WORK REQUIRED
Scan the entries for lines with the word "step", then copy those lines.

----- RECORDS SHOWN -----

-- ==== Sys2Proof/Tests/Slice0.lean ====
section
/-! SUPPORT. Tests, each expected value from spec/ (the vector or rule is named), and for each statement with
hypotheses a named state and operands that meet them. -/

namespace Sys2Proof.Tests

open Sys2Proof Sys2Proof.Machine

/-! ## WellFormed: each check refuses an ill-formed command -/

theorem test_refuses_write_count_33 : Instr.check (.bsWrite 33) = some (.countAbove32 33) := by decide

theorem test_refuses_read_count_33 : Instr.check (.bsRead 33) = some (.countAbove32 33) := by decide

theorem test_refuses_golomb_mode_2 : Instr.check (.golEnc 2) = some (.modeAbove1 2) := by decide

theorem test_refuses_lzw_width_8 : Instr.check (.lzwEnc 8) = some (.widthOutside9To16 8) := by decide

theorem test_refuses_lzw_width_17 : Instr.check (.lzwEnc 17) = some (.widthOutside9To16 17) := by decide

theorem test_accepts_the_largest_modifiers :
    Instr.wellFormed (.bsWrite 32) ∧ Instr.wellFormed (.bsRead 32) ∧ Instr.wellFormed (.golEnc 1) ∧
      Instr.wellFormed (.lzwEnc 16) ∧ Instr.wellFormed (.lzwEnc 9) := by decide

/-! ## Decode: one word for each constructor, RSV N OPC written out from 30_encoding R100, R102 -/

theorem test_decode_nop :
    decode 0b0000000000000000_00000000_00000000 = .ok .nop := by decide

theorem test_decode_bsClear :
    decode 0b0000000000000000_00000000_00000001 = .ok .bsClear := by decide

theorem test_decode_bsWrite :
    decode 0b0000000000000000_00000101_00000010 = .ok (.bsWrite 5) := by decide

theorem test_decode_bsRead :
    decode 0b0000000000000000_00100000_00000011 = .ok (.bsRead 32) := by decide

theorem test_decode_bsFinish :
    decode 0b0000000000000000_00000000_00000100 = .ok .bsFinish := by decide

theorem test_decode_bsLoad :
    decode 0b0000000000000000_00000000_00000101 = .ok .bsLoad := by decide

theorem test_decode_rleEnc :
    decode 0b0000000000000000_00000000_00010000 = .ok .rleEnc := by decide

theorem test_decode_hufEnc :
    decode 0b0000000000000000_00000000_00010001 = .ok .hufEnc := by decide

theorem test_decode_golEnc :
    decode 0b0000000000000000_00000001_00010010 = .ok (.golEnc 1) := by decide

theorem test_decode_lzwEnc :
    decode 0b0000000000000000_00001100_00010011 = .ok (.lzwEnc 12) := by decide

/-- 95_test_vectors V-ILL-2, 3, 5, 6, 12: words that name no command. -/
theorem test_decode_refuses :
    decode 0x00000006 = .error (.unknownOpcode 0x06) ∧
      decode 0x00000020 = .error (.unknownOpcode 0x20) ∧
      decode 0x00010000 = .error (.reservedBitsSet 1) ∧
      decode 0x00000100 = .error (.modifierNotZero 1) ∧
      decode 0x80000011 = .error (.reservedBitsSet 0x8000) := by decide

/-! ## One completion step -/

/-- A machine after reset with the given capacities, placed at host address 0x100. -/
def box (inCap outCap bsCap : Nat) : State := State.resetWith ⟨inCap, outCap, bsCap, 0x100⟩

/-- The machine with input bytes, IN_LEN and ARG0 as the host wrote them. -/
def loaded (s : State) (x : List Byte) (arg0 : Word) : State :=
  { s with input := Memory.ofBytes 0 x, inLen := BitVec.ofNat 32 x.length, arg0 := arg0 }

/-- What a test looks at in a next state; none for a fault or a refusal. -/
def seen {α : Type} (o : Result) (f : State → α) : Option α :=
  match o with
  | .next t => some (f t)
  | .fault _ => none
  | .refused _ => none

theorem next_of_seen {o : Result} {α : Type} {f : State → α} {v : α} (h : seen o f = some v) :
    ∃ t, o = .next t ∧ f t = v := by
  cases o with
  | next t => exact ⟨t, rfl, Option.some.inj h⟩
  | fault f => cases h
  | refused r => cases h

/-- The completion step of an accepted word. -/
def finishWord (w : Nat) (s : State) : Result := step (s.withFetchWord 32 w)

/-- The bytes OUT holds, by offset. -/
def outBytes (s : State) : List Byte := s.output.map Prod.snd

/-- V-ILL-14: NOP clears a stale ERR and keeps ERRINFO. -/
theorem test_nop_clears_error :
    seen (finishWord 0x00000000 { box 8 32 4 with status := 0x00000404, errinfo := 0x00000303 })
      (fun t => (t.engine, t.status, t.errinfo)) = some (.idle, 0x00000002, 0x00000303) := by decide

/-- V-ILL-5: NOP with RSV = 1. -/
theorem test_nop_with_reserved_bit :
    seen (finishWord 0x00010000 (box 8 32 4)) (fun t => (t.engine, t.status, t.errinfo)) =
      some (.idle, 0x00000104, 0x00010000) := by decide

/-- V-BS-13: BS.CLEAR keeps RESULT. -/
theorem test_bsClear :
    seen (finishWord 0x00000001
        { box 8 32 4 with bs := { bits := [true, true, false], rpos := 3 }, result := 2 })
      (fun t => (t.bs, t.result)) = some ({ bits := [], rpos := 0 }, 2) := by decide

/-- V-BS-2: the bits above n - 1 are ignored; V-BS-12 keeps what stands before. -/
theorem test_bsWrite_appends :
    seen (finishWord 0x00000302
        { box 8 32 4 with bs := { bits := [false], rpos := 1 }, arg0 := 0xFFFFFFFD })
      (fun t => (t.bs, t.status)) =
      some ({ bits := [false, true, false, true], rpos := 1 }, 0x00000002) := by decide

/-- V-BS-17: BS_CAP = 4 with 30 bits written. -/
theorem test_bsWrite_capacity :
    seen (finishWord 0x00000302
        { box 8 32 4 with bs := { bits := List.replicate 30 true, rpos := 0 } })
      (fun t => (t.status, t.errinfo, t.bs.bits.length)) =
      some (0x00000504, 0x00000302, 30) := by decide

/-- V-BS-5: two bits of 1011, the first read most significant. -/
theorem test_bsRead :
    seen (finishWord 0x00000203
        { box 8 32 4 with bs := { bits := [true, false, true, true], rpos := 0 } })
      (fun t => (t.result, t.bs.rpos, t.status)) = some (2, 2, 0x00000002) := by decide

/-- V-BS-6: three bits where two remain. -/
theorem test_bsRead_underrun :
    seen (finishWord 0x00000303
        { box 8 32 4 with bs := { bits := [true, false, true, true], rpos := 2 }, result := 2 })
      (fun t => (t.status, t.errinfo, t.result, t.bs.rpos)) =
      some (0x00000404, 0x00000303, 2, 2) := by decide

/-- V-BS-9: BS.FINISH after four bits. -/
theorem test_bsFinish :
    seen (finishWord 0x00000004
        { box 8 32 4 with bs := { bits := [true, false, true, true], rpos := 0 } })
      (fun t => (t.result, t.bs.bits.length, t.status)) = some (4, 4, 0x00000002) := by decide

/-- V-BS-16: three bits of FF, pad bits dropped. -/
theorem test_bsLoad :
    seen (finishWord 0x00000005 (loaded (box 8 32 4) [0xFF] 3))
      (fun t => (t.bs, t.status)) =
      some ({ bits := [true, true, true], rpos := 0 }, 0x00000002) := by decide

/-- V-BS-20: the ARG0 check comes before the capacity check. -/
theorem test_bsLoad_check_order :
    seen (finishWord 0x00000005 (loaded (box 8 32 4) [0xAF, 0xC0] 40))
      (fun t => (t.status, t.errinfo)) = some (0x00000104, 0x00000005) := by decide

/-- V-RLE-1. -/
theorem test_rleEnc :
    seen (finishWord 0x00000010
        (loaded (box 16 32 4) [0x61, 0x61, 0x61, 0x61, 0x62, 0x62, 0x62, 0x63, 0x63] 0))
      (fun t => (outBytes t, t.outLen, t.status)) =
      some ([0x01, 0x00, 0x00, 0x00, 0x09, 0x00, 0x00, 0x00, 0x00, 0x61, 0x04, 0x62, 0x03, 0x63, 0x02],
        15, 0x00000002) := by decide +kernel

/-- V-RLE-9: the payload of "ab" needs 13 bytes. -/
theorem test_rleEnc_capacity :
    seen (finishWord 0x00000010 (loaded (box 16 12 4) [0x61, 0x62] 0))
      (fun t => (outBytes t, t.outLen, t.status, t.errinfo)) =
      some ([], 0, 0x00000504, 0x00000010) := by decide +kernel

/-- V-HUF-7: the tie of leaf a:3 and node 3. -/
theorem test_hufEnc :
    seen (finishWord 0x00000011
        (loaded (box 16 32 4) [0x61, 0x61, 0x61, 0x62, 0x62, 0x63] 0))
      (fun t => outBytes t) =
      some [0x02, 0x00, 0x00, 0x00, 0x06, 0x00, 0x00, 0x00, 0x0F, 0x00, 0x00, 0x00, 0x09, 0x00, 0x03,
        0x61, 0x01, 0x00, 0x62, 0x02, 0xC0, 0x63, 0x02, 0x80, 0x1F, 0x00] := by decide +kernel

/-- V-HUF-2: one distinct symbol. -/
theorem test_hufEnc_one_symbol :
    seen (finishWord 0x00000011 (loaded (box 16 32 4) [0x7A, 0x7A, 0x7A] 0))
      (fun t => outBytes t) =
      some [0x02, 0x00, 0x00, 0x00, 0x03, 0x00, 0x00, 0x00, 0x09, 0x00, 0x00, 0x00, 0x03, 0x00, 0x01,
        0x7A, 0x01, 0x00, 0x00] := by decide +kernel

/-- V-GOL-1. -/
theorem test_golEnc_supplied :
    seen (finishWord 0x00000012 (loaded (box 16 32 4) [0x0A] 4))
      (fun t => outBytes t) =
      some [0x03, 0x00, 0x00, 0x00, 0x01, 0x00, 0x00, 0x00, 0x08, 0x00, 0x00, 0x00, 0x05, 0x00, 0x00,
        0x00, 0x04, 0xD0] := by decide +kernel

/-- V-GOL-8: the estimate is 7. -/
theorem test_golEnc_estimated :
    seen (finishWord 0x00000112 (loaded (box 16 32 4) [0x0A] 4))
      (fun t => outBytes t) =
      some [0x03, 0x00, 0x00, 0x00, 0x01, 0x00, 0x00, 0x00, 0x08, 0x00, 0x00, 0x00, 0x05, 0x00, 0x00,
        0x00, 0x07, 0xA0] := by decide +kernel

-----

WORKED SOLUTION
/-! ## One completion step -/
/-- The completion step of an accepted word. -/
def finishWord (w : Nat) (s : State) : Result := step (s.withFetchWord 32 w)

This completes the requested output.